Пожелание врача быть всем мамой ничего общего не имело с младенцами. Оно выглядело как ярко-желтая поверхность с запахом лимона, утекающая куда-то за горизонт. Упругая и пористая, по фактуре она напоминала беруши. Желтая масса вылезала из гигантской медной кастрюли на манер сбежавшего теста. Вместо ручек из кастрюли торчали механические руки на шарнирах. Обеими конечностями кастрюля изо всех сил пыталась натянуть на себя крышку. Воздух гудел от напряжения, словно над головой проходила мощная линия электропередач. В целом же картина напоминала иллюстрацию к сказке «Горшочек, вари!», нарисованную в лучших традициях современного искусства.

«Стань звиздой!» больше всех себе соответствовало. Сочный фон имел непередаваемый меркабурский цвет, отдаленно напоминающий оттенки летнего неба в час после сумерек. На «небе» ослепительно сияло созвездие, которого не увидишь в реальном мире: изящные округлые формы женского зада нельзя было перепутать ни с чем другим. В воздухе стоял характерный аромат хвойного освежителя, который отличается от настоящего лесного запаха так же, как жвачка со вкусом клубники – от свежих ягод. Слышалось тихое шуршание, как будто кто-то мнет бумагу. Я поспешила отложить эту записку куда подальше.

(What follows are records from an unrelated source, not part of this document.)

/-- The release stage of a record (R4, chapter 8.3). -/
inductive Stage where
  | waiting
  | claimQueued
  | claimWon
  | exiting
  | exited
deriving DecidableEq, Repr

/-- A pallet record (R4). -/
structure PalletRecord where
  tag          : BitVec 8
  zone         : Fin 10
  ident        : Option (BitVec 32)
  manifest     : Option Manifest
  reasons      : ReasonSet
  gross        : Option Int
  net          : Option Int
  deviation    : Option Int
  caseDev      : Option Int
  lateral      : Option Int
  longitudinal : Option Int
  height       : Option Int
  wrap         : WrapOutcome
  label        : LabelOutcome
  stage        : Stage
  arrival      : Ms
  verdictTime  : Option Ms
  orphan       : Bool
deriving DecidableEq, Repr

/-- A motion out of a zone: none; running since a Lane Clock value, with its timer; or abandoned by the lane's entry
into FAULT (R14; for the exit: stopped, R21). `expired` is the instant of the entry when the motion's timer had counted
its period at it and that expiry is not taken yet (log 30). -/
inductive Motion where
  | idle
  | running (since : Ms)
  | abandoned (expired : Option Ms)
deriving DecidableEq, Repr

/-- The Zone Sequencer: zone states, the transfers z to z + 1, the reject transfer and the exit. -/
structure ZoneSequencer where
  zones     : Vector ZoneState 9
  transfers : Vector Motion 8
  reject    : Motion
  exit      : Motion
deriving DecidableEq, Repr

/-- The Pallet Track: records by zone, the exit slot, the track tag counter (R5), the tag tracks issued count (R186). -/
structure PalletTrack where
  recs       : Vector (Option PalletRecord) 9
  exitSlot   : Option PalletRecord
  tagCounter : BitVec 8
  issued     : Nat
deriving DecidableEq, Repr

/-! ## Identification (chapter 2) -/

/-- The outstanding tag read: the noted track tag and the T_read timer (R29). -/
structure TagRead where
  awaiting : Option (BitVec 8)
  tRead    : Option Ms
deriving DecidableEq, Repr

/-- One entry of the Manifest Cache (R34). -/
structure CacheEntry where
  valid    : Bool
  ident    : BitVec 32
  manifest : Manifest
deriving DecidableEq, Repr

/-- One set of the Manifest Cache: four ways and the replacement bits (R34). -/
structure CacheSet where
  ways : Vector CacheEntry 4
  b0   : Bool
  b1   : Bool
  b2   : Bool
deriving DecidableEq, Repr

/-- The Manifest Cache: 16 sets (R34). -/
abbrev Cache := Vector CacheSet 16

/-- An entry of the Request Tracker (R40). `joined` says that its current Manifest Request has joined the Request
queue; while it is clear the request waits for a place. `tManifest` runs from the request's completion (R42). -/
structure TrackEntry where
  ident     : BitVec 32
  tag       : BitVec 8
  retries   : Nat
  joined    : Bool
  tManifest : Option Ms
deriving DecidableEq, Repr
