-- ==== Sys2Proof/Machine/Lane.lean ====
section
/-! DEFINITION. Chapter 11's commands, with LANE_LAMP (R180): start-up by power-on and by RESET (R193), and the judged
configuration block (R188 to R191). -/

namespace Sys2Proof.Machine

/-- The start-up values, with the input pins and the model's own fields kept (R193; log 1). -/
def State.startUp (s : State) (resetPin : Bool) : State :=
  { State.reset with inp := { s.inp with resetPin := resetPin }, free := s.free, pending := s.pending }

/-- POWER_ON_RESET (R193): power-on, or the release of RESET. -/
def execPowerOnReset (s : State) : Answered := .next (s.startUp false)

/-- RESET_ASSERTED (R193): every operation in flight ends, and the lane stands in CONFIG while RESET is held
(log 19). -/
def execResetAsserted (s : State) : Answered := .next (s.startUp true)

/-- The faults whose inputs are found asserted when the lane leaves CONFIG (R191). -/
def State.startFaults (s : State) : List Raise :=
  (if s.inp.estop then [(.estop, none)] else []) ++ (if s.inp.filmLow then [(.filmLow, some 2)] else [])
    ++ (if s.inp.labelLowL || s.inp.labelLowR then [(.labelLow, some 3)] else [])

/-- The round-robin pointer at start-up (R140). -/
def startPointer (mode : Nat) : Source := if mode = 1 then .request else .sequence

/-- The bed link begins to run: BED_STROBE and BED_CLK are driven, and the first frame begins (R50). -/
def BedLink.begin (b : BedLink) : BedLink := { b with slot := 0, driven := true }

/-- The block is accepted: the image is kept, the values that wait for it are set (log 2), the bed link begins to run,
the lane leaves CONFIG for STOPPED, and the faults of R191 are raised. -/
def State.acceptConfig (s : State) (c : Image) : State :=
  let s1 := { s with
    image := some c
    bed := s.bed.begin
    line := { s.line with lastSender := c.station }
    tx := { s.tx with pointer := startPointer c.arbMode } }
  (s1.setLane .stopped).raiseAll s1.startFaults

/-- The last byte of the block has been read, in CONFIG: the block is judged (R188). -/
def State.configRead (s : State) (bytes : List Byte) : State :=
  if s.mon.lane = .config ∧ s.inp.resetPin = false then
    match loadConfig bytes with
    | some c => (s.acceptConfig c).finish
    | none => s.setLane .unconfigured
  else s

/-- CONFIG_BLOCK_READ (R188); outside CONFIG no block is read, and the event is one without effect. -/
def execConfigBlockRead (bytes : List Byte) (s : State) : Answered := .next ((s.configRead bytes).event id)

/-- How long LANE_LAMP keeps its level, by lane state and level; none where it does not change (R180). -/
def lampPeriod (l : LaneState) (on : Bool) : Option Nat :=
  match l with
  | .config | .running => none
  | .unconfigured => some 125
  | .stopped => some (if on then 250 else 1750)
  | .stopping => some 500
  | .fault => some 250

/-- A phase of LANE_LAMP ends: the lamp changes and the next phase begins (R180). -/
def State.lampMoves (s : State) : State :=
  match lampPeriod s.mon.lane s.mon.lamp with
  | some period =>
    s.onExpiry s.mon.lampSince period (fun s => { s with mon := { s.mon with lamp := !s.mon.lamp, lampSince := some s.clock } })
  | none => s

/-- LANE_LAMP_PHASE (R180). -/
def execLaneLampPhase (s : State) : Answered := .next (s.lampMoves.event id)

end Sys2Proof.Machine
end

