-- ==== Sys2Proof/Machine/Step.lean ====
section
/-! DEFINITION. The step: the command at the front of the queue, or one millisecond of the Lane Clock when none
waits. -/

namespace Sys2Proof.Machine

/-- One step (log 3). -/
def step (s : State) : Host.Outcome State Fault Refusal :=
  match s.pending with
  | [] => .next s.tick
  | c :: rest => exec c { s with pending := rest }

/-- The command that a table word spells, put at the front of the queue; no row spells one, and then the state stays
as it is (log 24). -/
def State.withFetchWord (s : State) (nbits w : Nat) : State :=
  match decodeTableWord nbits w with
  | some c => { s with pending := c :: s.pending }
  | none => s

end Sys2Proof.Machine
end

Больше других мне понравилось пожелание почтальонши Лины. Я увидела огромного розового слона, пушистого и невесомого, словно он был сделан из облаков. На ногах он носил довольно изящные белые туфельки-лодочки. Пахло от него сахарной ватой, а из живота у него раздавалось дикое хихиканье, как из мешочка со смехом.

Я тогда спросила у Магрина:

– Значит, вот так выглядят желания? Эмиль, почему они все такие безумные и нелепые?

– Потому что иллюзорные, – рассмеялся он. – Не соответствуют внутренней природе, понимаешь? Природа перца – быть острым, природа лимона – быть кислым. Конечно, можно запрячь в сани десяток котов, но далеко ли на них уедешь?

Мне живо представились упитанные коты, уютно устроившиеся в санях на теплом одеяле, надменно-презрительные морды и человек в телогрейке, волокущий за собой сани сквозь пургу. Я даже поморгала, чтобы прогнать картинку.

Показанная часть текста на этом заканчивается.